Fairy tales and slasher films suggest that
the woods can be a scary place. It’s a place where
someone or some thing could hurt us. In our
occasional series about people’s connections to
the environment, Kyle Norris talks to one woman
who has every reason to fear the woods, but has
come to reject that notion:


Pamela Waxman spends every minute of her free time hiking,
camping, and backpacking through the woods. And when she’s
in the woods she smiles a lot. And talks slower and a little
easier than when she’s in her day-to-day life. She likes
exploring nature with other people. But she also enjoys going out
by herself, and she does a lot.
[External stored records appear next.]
def w_InsulationMonitor_6 : State := { noon with iso.invalid := false }
theorem test_meets_InsulationMonitor_6 :
    (sfRuns w_InsulationMonitor_6 = true) ∧ (running w_InsulationMonitor_6 = true) ∧ (w_InsulationMonitor_6.iso.invalid = false) ∧ (elapsed w_InsulationMonitor_6 (w_InsulationMonitor_6.iso.resultAt.getD w_InsulationMonitor_6.iso.since) (msNs (isoAgeMax w_InsulationMonitor_6)) = true) :=
  by decide +kernel

def w_InsulationMonitor_7 : State := noon
theorem test_meets_InsulationMonitor_7 :
    (running w_InsulationMonitor_7 = true) :=
  by decide +kernel

def w_InsulationMonitor_8 : State := { noon with iso.peOpen := false }
theorem test_meets_InsulationMonitor_8 :
    (running w_InsulationMonitor_8 = true) ∧ (w_InsulationMonitor_8.iso.peOpen = false) ∧ (10000 < 10001) :=
  by decide +kernel

def w_InsulationMonitor_9 : State := noon
theorem test_meets_InsulationMonitor_9 :
    (running w_InsulationMonitor_9 = true) ∧ (10000 ≤ 10000) :=
  by decide +kernel

def w_InsulationMonitor_10 : State := { noon with iso.peGoodSince := some 0, iso.peOpen := true }
theorem test_meets_InsulationMonitor_10 :
    (w_InsulationMonitor_10.iso.peGoodSince = some 0) ∧ (w_InsulationMonitor_10.iso.peOpen = true) ∧ (running w_InsulationMonitor_10 = true) ∧ (elapsed w_InsulationMonitor_10 0 (secNs 1) = true) :=
  by decide +kernel

def w_DawnSteps_1 : State := { noon with dawn.step := some 1, str.state := .dawn }
theorem test_meets_DawnSteps_1 :
    (dawnRuns w_DawnSteps_1 = true) ∧ (w_DawnSteps_1.dawn.step = some 1) ∧ ({} : DawnIn).badRows = [] :=
  by decide +kernel

def w_DawnSteps_2 : State := { noon with dawn.step := some 8, str.role := some .solo, cfg.safety.pair := false, str.state := .dawn }
theorem test_meets_DawnSteps_2 :
    (dawnRuns w_DawnSteps_2 = true) ∧ (w_DawnSteps_2.dawn.step = some 8) ∧ (w_DawnSteps_2.str.role = some .solo) ∧ (w_DawnSteps_2.cfg.safety.pair = false) :=
  by decide +kernel

def w_DawnSteps_3 : State := { noon with dawn.step := some 6, str.state := .dawn }
theorem test_meets_DawnSteps_3 :
    (dawnRuns w_DawnSteps_3 = true) ∧ (w_DawnSteps_3.dawn.step = some 6) ∧ ({ refSettled := false } : DawnIn).refSettled = false :=
  by decide +kernel

def w_DawnSteps_4 : State := { noon with dawn.step := some 5, str.state := .dawn }
theorem test_meets_DawnSteps_4 :
    (dawnRuns w_DawnSteps_4 = true) ∧ (w_DawnSteps_4.dawn.step = some 5) ∧ (judgeSeal (judgeImage ({ plugDet := false } : DawnIn).plugDet ({ plugDet := false } : DawnIn).plugAck ({ plugDet := false } : DawnIn).image (some ({ plugDet := false } : DawnIn).reread)) ({ plugDet := false } : DawnIn).seals).fail = some 1 :=
  by decide +kernel

def w_DawnSteps_5 : State := { noon with dawn.step := some 11, idn.class2 := [], str.state := .dawn }
theorem test_meets_DawnSteps_5 :
    (dawnRuns w_DawnSteps_5 = true) ∧ (w_DawnSteps_5.dawn.step = some 11) ∧ ({ holdupCap := some 1350 } : DawnIn).holdupCap = some 1350 ∧ (1350 ≤ 1350) ∧ ({ holdupCap := some 1350 } : DawnIn).holdupReady = true ∧ (w_DawnSteps_5.idn.class2 = []) :=
  by decide +kernel

def w_DawnSteps_6 : State := { noon with dawn.step := some 10, str.state := .dawn }
theorem test_meets_DawnSteps_6 :
    (dawnRuns w_DawnSteps_6 = true) ∧ (w_DawnSteps_6.dawn.step = some 10) ∧ (10 < 11) ∧ (elapsed w_DawnSteps_6 w_DawnSteps_6.dawn.stepSince (msNs (dawnBudget 10)) = true) :=
  by decide +kernel

def w_DawnSteps_7 : State := { noon with dawn.step := some 11, pwr.holdupReady := false, str.state := .dawn }
theorem test_meets_DawnSteps_7 :
    (dawnRuns w_DawnSteps_7 = true) ∧ (w_DawnSteps_7.dawn.step = some 11) ∧ (w_DawnSteps_7.pwr.holdupReady = false) ∧ (elapsed w_DawnSteps_7 w_DawnSteps_7.dawn.stepSince (msNs 1000) = true) :=
  by decide +kernel

def w_DawnSteps_8 : State := { noon with pins.lampTest := true }
theorem test_meets_DawnSteps_8 :
    (w_DawnSteps_8.pins.lampTest = true) ∧ (elapsed w_DawnSteps_8 0 (msNs 500) = true) :=
  by decide +kernel

def w_SkaleyLink_1 : State := { noon with skl.queue := [sklF 2] }
theorem test_meets_SkaleyLink_1 :
    (runsRing w_SkaleyLink_1 = true) ∧ (sklNext w_SkaleyLink_1 0 = some ((sklF 2 : SklFrame), [])) ∧ (sklF 2 : SklFrame).port = 0 ∧ (sklFits w_SkaleyLink_1 (sklF 2 : SklFrame) = true) :=
  by decide +kernel

def w_SkaleyLink_2 : State := { noon with skl.queue := [sklF 2], tick.j := 20 }
theorem test_meets_SkaleyLink_2 :
    (sklNext w_SkaleyLink_2 0 = some ((sklF 2 : SklFrame), [])) ∧ (sklFits w_SkaleyLink_2 (sklF 2 : SklFrame) = false) :=
  by decide +kernel

def w_SkaleyLink_3 : State := noon
theorem test_meets_SkaleyLink_3 :
    (runsRing w_SkaleyLink_3 = true) ∧ (true = false ∨ sklFrameOk ([1] : Bytes) = false) :=
  by decide +kernel

def w_SkaleyLink_4 : State := { noon with skl.ring := .closed, skl.flight := [{ sklF 1 with seq := 9 }] }
theorem test_meets_SkaleyLink_4 :
    (runsRing w_SkaleyLink_4 = true) ∧ (sklFrameOk (sklB 1 0 9 : Bytes) = true) ∧ (takeFirst (fun g => g.type_ = getN (sklB 1 0 9 : Bytes) 0 1 && g.seq = getN (sklB 1 0 9 : Bytes) 2 2 && g.port = if bitAt (getN (sklB 1 0 9 : Bytes) 1 1) 7 then 1 else 0) w_SkaleyLink_4.skl.flight = some (({ sklF 1 with seq := 9 } : SklFrame), [])) ∧ ({ sklF 1 with seq := 9 } : SklFrame).type_ = 1 ∧ ({ sklF 1 with seq := 9 } : SklFrame).port = 0 ∧ (bitAt (getN (sklB 1 0 9 : Bytes) 1 1) 5 = false) ∧ (w_SkaleyLink_4.skl.ring ≠ .down) :=
  by decide +kernel

def w_SkaleyLink_5 : State := { noon with skl.flight := [{ sklF 11 with seq := 9 }] }
theorem test_meets_SkaleyLink_5 :
    (runsRing w_SkaleyLink_5 = true) ∧ (1 < 2) ∧ (sklFrameOk (sklB 11 0 9 : Bytes) = true) ∧ (takeFirst (fun g => g.type_ = getN (sklB 11 0 9 : Bytes) 0 1 && g.seq = getN (sklB 11 0 9 : Bytes) 2 2 && g.port = if bitAt (getN (sklB 11 0 9 : Bytes) 1 1) 7 then 1 else 0) w_SkaleyLink_5.skl.flight = some (({ sklF 11 with seq := 9 } : SklFrame), [])) ∧ ({ sklF 11 with seq := 9 } : SklFrame).type_ = 0x0B ∧ ({ sklF 11 with seq := 9 } : SklFrame).port = 0 ∧ ({ sklF 11 with seq := 9 } : SklFrame).dest < w_SkaleyLink_5.skl.mons.length :=
  by decide +kernel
And that really stresses-out her
parents.


“They’re worried that something’s going to happen to me,
something bad. That either I will be attacked or that I’ll break a
leg or something and there won’t be someone else to help me or to go for
help. They don’t want to lose me and they don’t want me to
suffer.”


For some people, there’s a great fear involved when women go
into the woods. Especially when women go into the woods alone. For Pamela’s
family, this concern is based in reality.
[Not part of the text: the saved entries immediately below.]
-- ==== Sys2Proof/Safety.lean ====
section
/-!
DEFINITION. What counts as a good state, when two states cannot be told apart, and runs of several steps: the terms
the statements use.
-/

namespace Sys2Proof.Machine

/-! ## Runs -/

/-- `k` steps, stopping at the first fault or refusal. -/
def runFor : Nat → State → Result
  | 0, s => .next s
  | k + 1, s =>
    match step s with
    | .next t => runFor k t
    | .fault f => .fault f
    | .refused r => .refused r

/-- The engine moves next: no host move is planned before it. -/
def EngineMoves (s : State) : Prop := s.turns = [] ∨ ∃ rest, s.turns = .engine :: rest

/-- The turns left after the next step. -/
def restTurns (s : State) : List Turn := s.turns.tail

/-- A transaction runs, in the given part of its pseudocode, and the engine moves next. -/
structure Running (st : Stage) (s : State) : Prop where
  busy : s.phase = .busy
  stage : s.stage = st
  command : s.cmd ≠ none
  moves : EngineMoves s

/-- The command `c` was issued, its first transition comes next, and the engine makes it. -/
structure Issued (c : Command) (s : State) : Prop where
  busy : s.phase = .busy
  stage : s.stage = .start
  command : s.cmd = some c
  moves : EngineMoves s

/-- The state with the turn of the next step taken off the plan. -/
def afterTurn (s : State) : State := { s with turns := restTurns s }

/-! ## The invariant of the block -/

/-- A decode loop's counters stay inside the payload and the image, and PIXOUT holds exactly the pixels written so far
(10_state R26, R27; 20_memory R53). -/
structure DecodeOk (s : State) : Prop where
  inPos_le : s.inPos ≤ s.payLen
  outPos_le : s.outPos ≤ s.n
  payload_in : s.payBase + s.payLen ≤ s.inBuf.length
  written : s.pixOut.length = s.outPos
  command : s.cmd = some (.decode s.n) ∨ s.cmd = some .fileDec ∧ s.n = pixelCount s.latch

/-- An encode loop's counters: `run` is in [0, 61] between steps and 0 at the end (10_state R29), `pixPos` stays inside
PIXIN (R30). -/
structure EncodeOk (s : State) : Prop where
  count : s.n = s.pixIn.length
  pixPos_le : s.pixPos ≤ s.n
  run_le : s.run ≤ 61
  run_end : s.pixPos = s.n → s.run = 0
  command : s.cmd = some .encode ∨ ∃ h, s.cmd = some (.fileEnc h)

/-- The invariant: buffers are strings in canonical form, the status record is as 10_state R32 says, and a running
transaction's counters are in range. -/
structure Inv (s : State) : Prop where
  in_dense : Buffer.Dense s.inBuf
  out_dense : Buffer.Dense s.outBuf
  pixIn_dense : Buffer.Dense s.pixIn
  pixOut_dense : Buffer.Dense s.pixOut
  err_iff : s.err = .none ↔ s.phase ≠ .error
  unspecified : s.phase ≠ .done → s.outLen = none ∧ s.hdr = none
  has_command : s.phase = .busy → s.cmd ≠ none
  decoding : s.phase = .busy → s.stage = .decode → DecodeOk s
  encoding : s.phase = .busy → s.stage = .encode → EncodeOk s
  out_result : s.phase = .done → ∀ len, s.outLen = some len → s.outBuf.length = len
  pixOut_result : s.phase = .done → ∀ count, resultPixels s = some count → s.pixOut.length = count

/-! ## What one chunk may change -/

/-- Everything but `prev`, `inPos`, `outPos` and PIXOUT is as before: what a chunk that completes leaves alone
(43_decode R184 to R189, "State written"). -/
structure ChunkFrame (s t : State) : Prop where
  cfg : t.cfg = s.cfg
  phase : t.phase = s.phase
  err : t.err = s.err
  outLen : t.outLen = s.outLen
  hdr : t.hdr = s.hdr
  inBuf : t.inBuf = s.inBuf
  outBuf : t.outBuf = s.outBuf
  pixIn : t.pixIn = s.pixIn
  cache : t.cache = s.cache
  pixPos : t.pixPos = s.pixPos
  run : t.run = s.run
  out : t.out = s.out
  latch : t.latch = s.latch
  n : t.n = s.n
  payBase : t.payBase = s.payBase
  payLen : t.payLen = s.payLen
  cmd : t.cmd = s.cmd
  stage : t.stage = s.stage
  draws : t.draws = s.draws
  turns : t.turns = s.turns

/-- One pixel is put by a chunk of `len` bytes and nothing else changes: the pixel stands at index `outPos` of PIXOUT and
becomes `prev`, both counters move on, every other pixel of PIXOUT reads as before (43_decode R184 to R188, R190). -/
structure PutsOne (p : Pixel) (len : Nat) (s t : State) : Prop where
  prev : t.prev = p
  outPos : t.outPos = s.outPos + 1
  inPos : t.inPos = s.inPos + len
  written : Buffer.read t.pixOut s.outPos = some p
  others : ∀ a, a ≠ s.outPos → Buffer.read t.pixOut a = Buffer.read s.pixOut a
  frame : ChunkFrame s t

/-- How many pixels a chunk writes (10_state R27). -/
def pixelsWritten : Instr → Nat
  | .index _ => 1
  | .diff _ _ _ => 1
  | .luma _ _ _ => 1
  | .run c => c
  | .rgb _ _ _ => 1
  | .rgba _ _ _ _ => 1

/-- Everything but `prev`, `cache`, `pixPos`, `run`, `out` and OUT is as before: what an encode step leaves alone
(44_encode R232 to R241, "State written"). -/
structure PixelFrame (s t : State) : Prop where
  cfg : t.cfg = s.cfg
  phase : t.phase = s.phase
  err : t.err = s.err
  outLen : t.outLen = s.outLen
  hdr : t.hdr = s.hdr
  inBuf : t.inBuf = s.inBuf
  pixIn : t.pixIn = s.pixIn
  pixOut : t.pixOut = s.pixOut
  inPos : t.inPos = s.inPos
  outPos : t.outPos = s.outPos
  latch : t.latch = s.latch
  n : t.n = s.n
  payBase : t.payBase = s.payBase
  payLen : t.payLen = s.payLen
  cmd : t.cmd = s.cmd
  stage : t.stage = s.stage
  draws : t.draws = s.draws
  turns : t.turns = s.turns

/-- Exactly `bytes` were appended, to the encoder's `out` and to OUT (44_encode R230). -/
structure Appends (bytes : List Byte) (s t : State) : Prop where
  out : t.out = s.out ++ bytes
  outBuf : t.outBuf = Buffer.ofList (Buffer.toList s.outBuf ++ bytes)

/-- The RUN chunk a differing pixel flushes first, if a run is open (44_encode R234). -/
def flushBytes (s : State) : List Byte := if 0 < s.run then encode (.run s.run) else []

/-- The chunk of a differing pixel: INDEX on a cache hit, else the literal or delta chunk (44_encode R235 to R240). -/
def pixelChunk (p : Pixel) (s : State) : Instr :=
  if lookup s.cache (hash s.cfg.hashCoeffs p) = p then .index (hash s.cfg.hashCoeffs p) else chooseLiteral s.prev p

/-- What an aborted transaction leaves: the code, the phase, nothing to read, and the inputs and parameters as before
(60_exceptions R312). -/
structure Aborted (code : ErrCode) (s t : State) : Prop where
  phase : t.phase = .error
  err : t.err = code
  outLen : t.outLen = none
  hdr : t.hdr = none
  cfg : t.cfg = s.cfg
  inBuf : t.inBuf = s.inBuf
  pixIn : t.pixIn = s.pixIn
  cmd : t.cmd = s.cmd
  turns : t.turns = s.turns

/-- What a finished transaction leaves: DONE, no error, the inputs and parameters as before, and these result fields
(45 R277). -/
structure Completed (len : Option Nat) (h : Option Header) (s t : State) : Prop where
  phase : t.phase = .done
  err : t.err = .none
  outLen : t.outLen = len
  hdr : t.hdr = h
  cfg : t.cfg = s.cfg
  inBuf : t.inBuf = s.inBuf
  pixIn : t.pixIn = s.pixIn
  cmd : t.cmd = s.cmd
  turns : t.turns = s.turns

/-! ## What cannot be told apart -/

/-- The states agree on everything but the working state. -/
structure SamePublic (s t : State) : Prop where
  cfg : t.cfg = s.cfg
  phase : t.phase = s.phase
  err : t.err = s.err
  outLen : t.outLen = s.outLen
  hdr : t.hdr = s.hdr
  inBuf : t.inBuf = s.inBuf
  outBuf : t.outBuf = s.outBuf
  pixIn : t.pixIn = s.pixIn
  pixOut : t.pixOut = s.pixOut
  cmd : t.cmd = s.cmd
  stage : t.stage = s.stage
  draws : t.draws = s.draws
  turns : t.turns = s.turns

/-- The states agree on the decoder's working state (10_state R25), and on the header latch of a FILE_DEC. -/
structure SameDecoder (s t : State) : Prop where
  prev : t.prev = s.prev
  cache : t.cache = s.cache
  inPos : t.inPos = s.inPos
  outPos : t.outPos = s.outPos
  n : t.n = s.n
  payBase : t.payBase = s.payBase
  payLen : t.payLen = s.payLen
  latch : s.cmd = some .fileDec → t.latch = s.latch

/-- The states agree on the encoder's working state (10_state R28). -/
structure SameEncoder (s t : State) : Prop where
  prev : t.prev = s.prev
  cache : t.cache = s.cache
  pixPos : t.pixPos = s.pixPos
  run : t.run = s.run
  out : t.out = s.out
  n : t.n = s.n

/-- The states differ at most in working state that no rule may read: that of no transaction, or of another kind of
transaction (10_state R35). -/
structure Indistinguishable (s t : State) : Prop where
  same : SamePublic s t
  decoder : s.phase = .busy → s.stage = .decode → SameDecoder s t
  encoder : s.phase = .busy → s.stage = .encode → SameEncoder s t

/-- Two outcomes agree: next states that cannot be told apart, or the same stop. -/
def SameOutcome : Result → Result → Prop
  | .next s, .next t => Indistinguishable s t
  | .fault f, .fault g => f = g
  | .refused q, .refused r => q = r
  | _, _ => False

/-! ## The round trip's premise -/

/-- The seed condition of 44_encode R244 and 41_pixel_cache R138. -/
def SeedOk (c : Config) : Prop := c.seedPixel = Pixel.zero ∨ hash c.hashCoeffs c.seedPixel ≠ 0

end Sys2Proof.Machine
end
“Well, my sister was murdered out in nature attending to
something she loved. She was alone in a wooded area and
somebody attacked and killed her. So it’s easy to see a parallel
with me going out in woods and being alone in a wooded area.”


Pamela’s older sister, Cindy, was sexually assaulted and killed
in the woods near her home. She had just turned eleven. Pamela
was eight. It makes sense that Pamela may not enjoy being out in the woods, but that’s not what happened. Instead of avoiding the
woods, she embraced the woods:


“I do turn to nature as a place to be and it’s definitely linked to
fact that Cindy was murdered in sort of a wooded area in the
suburbs but still. I reject that. I’m not going to live that way.
I’m not willing to stay indoors and not go out because
someone might murder me in the woods. I don’t think that’s
rational. I don’t want to and will not live that way and I don’t
want to set the example for other people to do that.
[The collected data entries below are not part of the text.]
/-- A header check that fails reports one of the error codes. -/
theorem headerEncode_error {h : Header} {e : ErrCode} (he : headerEncode h = .error e) : e ≠ .none := by
  unfold headerEncode at he
  split at he
  · cases he; simp
  · split at he <;> cases he
    simp

theorem headerDecode_error {bytes : List Byte} {e : ErrCode} (he : headerDecode bytes = .error e) : e ≠ .none := by
  unfold headerDecode at he
  split at he
  · split at he
    · cases he; simp
    · split at he
      · cases he; simp
      · split at he <;> cases he
        simp
  · cases he; simp

/-! ## The start of a command -/

/-- Everything a command's first transition can do when it answers a next state. -/
inductive Started (c : Command) (s t : State) : Prop where
  /-- A check failed, possibly after the end marker's draw. -/
  | aborted (e : ErrCode) (he : e ≠ .none) (h : t = raise e s ∨ t = raise e { s with draws := s.draws + 1 })
  /-- HDR_ENC is done. -/
  | hdrEncDone (hd : Header) (bytes : List Byte) (hc : c = .hdrEnc hd) (he : headerEncode hd = .ok bytes)
      (h : t = complete (some bytes.length) none (writeOut bytes (clearOut s)))
  /-- HDR_DEC is done. -/
  | hdrDecDone (hd : Header) (bytes : List Byte) (hc : c = .hdrDec) (hr : Buffer.readN s.inBuf 0 headerLen = some bytes)
      (hs : Buffer.size s.inBuf = headerLen) (he : headerDecode bytes = .ok hd) (h : t = complete none (some hd) s)
  /-- ENCODE's loop begins. -/
  | encodeBegins (hc : c = .encode) (h : t = initEncode (Buffer.size s.pixIn) (clearOut s))
  /-- DECODE's loop begins. -/
  | decodeBegins (count : Nat) (hc : c = .decode count) (h : t = initDecode 0 (Buffer.size s.inBuf) count s)
  /-- FILE_ENC's encode loop begins, its header in OUT. -/
  | fileEncBegins (hd : Header) (bytes : List Byte) (hc : c = .fileEnc hd) (hs : Buffer.size s.pixIn = pixelCount hd)
      (he : headerEncode hd = .ok bytes)
      (h : t = initEncode (pixelCount hd) (writeOut bytes (clearOut (setLatch hd s))))
  /-- FILE_DEC's decode loop begins on the bytes between header and marker. -/
  | fileDecBegins (hd : Header) (bytes marker : List Byte) (hc : c = .fileDec)
      (hl : headerLen + s.cfg.markerLen ≤ Buffer.size s.inBuf)
      (hr : Buffer.readN s.inBuf 0 headerLen = some bytes) (he : headerDecode bytes = .ok hd)
      (hm : Buffer.readN s.inBuf (Buffer.size s.inBuf - s.cfg.markerLen) s.cfg.markerLen = some marker)
      (ha : markerAccepted marker s = true)
      (h : t = initDecode headerLen (Buffer.size s.inBuf - s.cfg.markerLen - headerLen) (pixelCount hd)
        (setLatch hd (afterMarkerCheck marker s)))

theorem startCommand_next {c : Command} {s t : State} (h : startCommand c s = .next t) : Started c s t := by
  cases c with
  | hdrEnc hd =>
    simp only [startCommand, runHdrEnc] at h
    split at h
    · cases h; exact .aborted _ (headerEncode_error ‹_›) (.inl rfl)
    · split at h
      · cases h; exact .hdrEncDone hd _ rfl ‹_› rfl
      · cases h
  | hdrDec =>
    simp only [startCommand, runHdrDec] at h
    split at h
    · cases h; exact .aborted _ (by simp) (.inl rfl)
    · rename_i hs
      obtain ⟨bytes, hr, hk⟩ := readIn_next h
      split at hk
      · cases hk; exact .aborted _ (headerDecode_error ‹_›) (.inl rfl)
      · cases hk; exact .hdrDecDone _ bytes rfl hr (by simpa using hs) ‹_› rfl
  | encode =>
    simp only [startCommand, startEncodeCmd] at h
    split at h
    · cases h; exact .aborted _ (by simp) (.inl rfl)
    · exact .encodeBegins rfl (startEncode_next h)
  | decode count =>
    simp only [startCommand, startDecodeCmd] at h
    split at h
    · cases h; exact .aborted _ (by simp) (.inl rfl)
    · exact .decodeBegins count rfl (startDecode_next h)
  | fileEnc hd =>
    simp only [startCommand, startFileEnc] at h
    split at h
    · cases h; exact .aborted _ (by simp) (.inl rfl)
    · rename_i hs
      split at h
      · cases h; exact .aborted _ (headerEncode_error ‹_›) (.inl rfl)
      · split at h
        · cases h; exact .aborted _ (by simp) (.inl rfl)
        · exact .fileEncBegins hd _ rfl (by simpa using hs) ‹_› (startEncode_next h)
  | fileDec =>
    simp only [startCommand, startFileDec] at h
    split at h
    · cases h; exact .aborted _ (by simp) (.inl rfl)
    · obtain ⟨bytes, hr, hk⟩ := readIn_next h
      split at hk
      · cases hk; exact .aborted _ (headerDecode_error ‹_›) (.inl rfl)
      · rename_i hd he
        unfold startFileDecBody at hk
        split at hk
        · cases hk; exact .aborted _ (by simp) (.inl rfl)
        · rename_i hl
          split at hk
          · cases hk; exact .aborted _ (by simp) (.inl rfl)
          · obtain ⟨marker, hm, hk⟩ := readIn_next hk
            split at hk
            · exact .fileDecBegins hd bytes marker rfl (by omega) hr he hm ‹_› (startDecode_next hk)
            · cases hk
              rcases afterMarkerCheck_cases marker s with h2 | h2 <;> rw [h2]
              · exact .aborted _ (by simp) (.inl rfl)
              · exact .aborted _ (by simp) (.inr rfl)

/-! ## The loops and their ends -/

theorem execRun_cases (c : Nat) (s : State) :
    s.n < s.outPos + c ∧ execRun c s = .next (raise .runOverflow s) ∨
      s.outPos + c ≤ s.n ∧ execRun c s = .next (advance 1 (putRun c s)) := by
  unfold execRun
  split
  · exact .inl ⟨‹_›, rfl⟩
  · exact .inr ⟨by omega, rfl⟩

/-- What a chunk that completes has done: one pixel put and made `prev`, or a run of `prev` written. -/
inductive Ran (i : Instr) (s t : State) : Prop where
  | one (p : Pixel) (hp : ∀ c, i ≠ .run c) (h : t = advance i.kind.size (put p s))
  | many (c : Nat) (hi : i = .run c) (hn : s.outPos + c ≤ s.n) (h : t = advance 1 (putRun c s))
  | overflow (c : Nat) (hi : i = .run c) (hn : s.n < s.outPos + c) (h : t = raise .runOverflow s)

theorem exec_next {i : Instr} {s t : State} (h : exec i s = .next t) : Ran i s t := by
  cases i with
  | index i => cases h; exact .one _ (by simp) rfl
  | diff dr dg db => cases h; exact .one _ (by simp) rfl
  | luma dg drg dbg => cases h; exact .one _ (by simp) rfl
  | run c =>
    rcases execRun_cases c s with ⟨hn, he⟩ | ⟨hn, he⟩ <;> (simp only [exec, he] at h; cases h)
    · exact .overflow c rfl hn rfl
    · exact .many c rfl hn rfl
  | rgb r g b => cases h; exact .one _ (by simp) rfl
  | rgba r g b a => cases h; exact .one _ (by simp) rfl

/-- No chunk faults or is refused. -/
theorem exec_isNext (i : Instr) (s : State) : ∃ t, exec i s = .next t := by
  cases i with
  | run c => rcases execRun_cases c s with ⟨-, he⟩ | ⟨-, he⟩ <;> exact ⟨_, he⟩
  | index _ => exact ⟨_, rfl⟩
  | diff _ _ _ => exact ⟨_, rfl⟩
  | luma _ _ _ => exact ⟨_, rfl⟩
  | rgb _ _ _ => exact ⟨_, rfl⟩
  | rgba _ _ _ _ => exact ⟨_, rfl⟩

/-- A whole chunk fetched: it lies in the payload, its first byte is the tag at `inPos`, and it decodes with nothing left. -/
theorem fetchChunk_some {s : State} {c : List Byte} (h : fetchChunk s = some c) :
    ∃ b0 bs i, c = b0 :: bs ∧ Buffer.read s.inBuf (s.payBase + s.inPos) = some b0 ∧ c.length = chunkLen b0 ∧
      s.inPos + chunkLen b0 ≤ s.payLen ∧ decode c = .ok (i, []) ∧ i.kind = chunkKind b0 := by
  unfold fetchChunk at h
  split at h
  · cases h
  · split at h
    · cases h
    · rename_i b0 hb
      split at h
      · cases h
      · have hlen := Buffer.readN_length h
        have hpos := chunkLen_pos b0
        cases c with
        | nil => simp at hlen; omega
        | cons b bs =>
          obtain ⟨k, hk⟩ : ∃ k, chunkLen b0 = k + 1 := ⟨chunkLen b0 - 1, by omega⟩
          have hb' : b = b0 := by
            have h2 := h
            rw [hk] at h2
            have := Buffer.readN_head h2
            rw [hb] at this
            exact (Option.some.inj this).symm
          subst hb'
          obtain ⟨i, hi, hki⟩ := decode_ok_of_chunk b bs (by simpa using hlen)
          exact ⟨b, bs, i, rfl, hb, hlen, by omega, hi, hki⟩

theorem fetchChunk_not_missing {s : State} {c : List Byte} (h : fetchChunk s = some c) : chunkMissing s = false := by
  unfold fetchChunk at h
  unfold chunkMissing
  split at h
  · cases h
  · rename_i h1
    split at h
    · cases h
    · rename_i b0 hb
      split at h
      · cases h
      · rename_i h2
        simp [h1, h2]

/-- A decode step that runs a chunk is that chunk's meaning after the refresh. -/
theorem decodeStep_of_fetch {s : State} {c : List Byte} {i : Instr} {rest : List Byte} (hf : fetchChunk s = some c)
    (hd : decode c = .ok (i, rest)) : decodeStep s = exec i (refresh s) := by
  simp [decodeStep, fetchChunk_not_missing hf, hf, hd]

/-- Everything a decode step can do when it answers a next state. -/
theorem decodeStep_next {s t : State} (h : decodeStep s = .next t) :
    chunkMissing s = true ∧ t = raise .truncated (refresh s) ∨
      ∃ c i, fetchChunk s = some c ∧ decode c = .ok (i, []) ∧ exec i (refresh s) = .next t := by
  unfold decodeStep at h
  split at h
  · cases h; exact .inl ⟨‹_›, rfl⟩
  · split at h
    · cases h
    · rename_i c hf
      obtain ⟨b0, bs, i, -, -, -, -, hd, -⟩ := fetchChunk_some hf
      rw [hd] at h
      exact .inr ⟨c, i, hf, hd, h⟩

theorem encodeStep_next {s t : State} (h : encodeStep s = .next t) :
    ∃ p, Buffer.read s.pixIn s.pixPos = some p ∧ t = encodePixel p s := by
  unfold encodeStep at h
  split at h
  · cases h
  · exact ⟨_, ‹_›, checkOutLen_next h⟩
“Like the first thing my parents did, like really soon after my sister
was killed was send me away to camp. Which seems totally ridiculous now, but… backpacking which I don’t think I’d ever done, backpacking, rock
climbing and repelling. Under the supervision of basically
a bunch of teenagers, 19-year-olds. For a week, in the High Sierras. Sounds insane. Was totally great. I’m so grateful they sent me because it would have been so easy to clamp down.
And be like no you’re staying with us so we can watch you.
But they didn’t so that. They sent me out into the woods.”


(Norris:) “Did nature help you heal from her death?”


“Oh, I don’t know. Have I healed from her death? Not really…”


But she keeps going back to nature. Today Pamela works at a teen
center. And she recently took a group of teenage girls on a
week-long camping trip. She said the girls would say things like
“I’m afraid of the dark,” or “the woods are creepy”:


“There’s a lot of fear. I think it’s an internalized fear about
violence, rape. I never hear, then they feel it and repress it, but I
never hear boys and men say that they’re afraid to be out in
nature.”


So helping young women feel safer and more comfortable in
nature has become one of Pamela’s personal goals. Pamela says
that nature has taught her about survival. It’s taught her about being normal. And
being fine.


For the Environment Report, I’m Kyle Norris.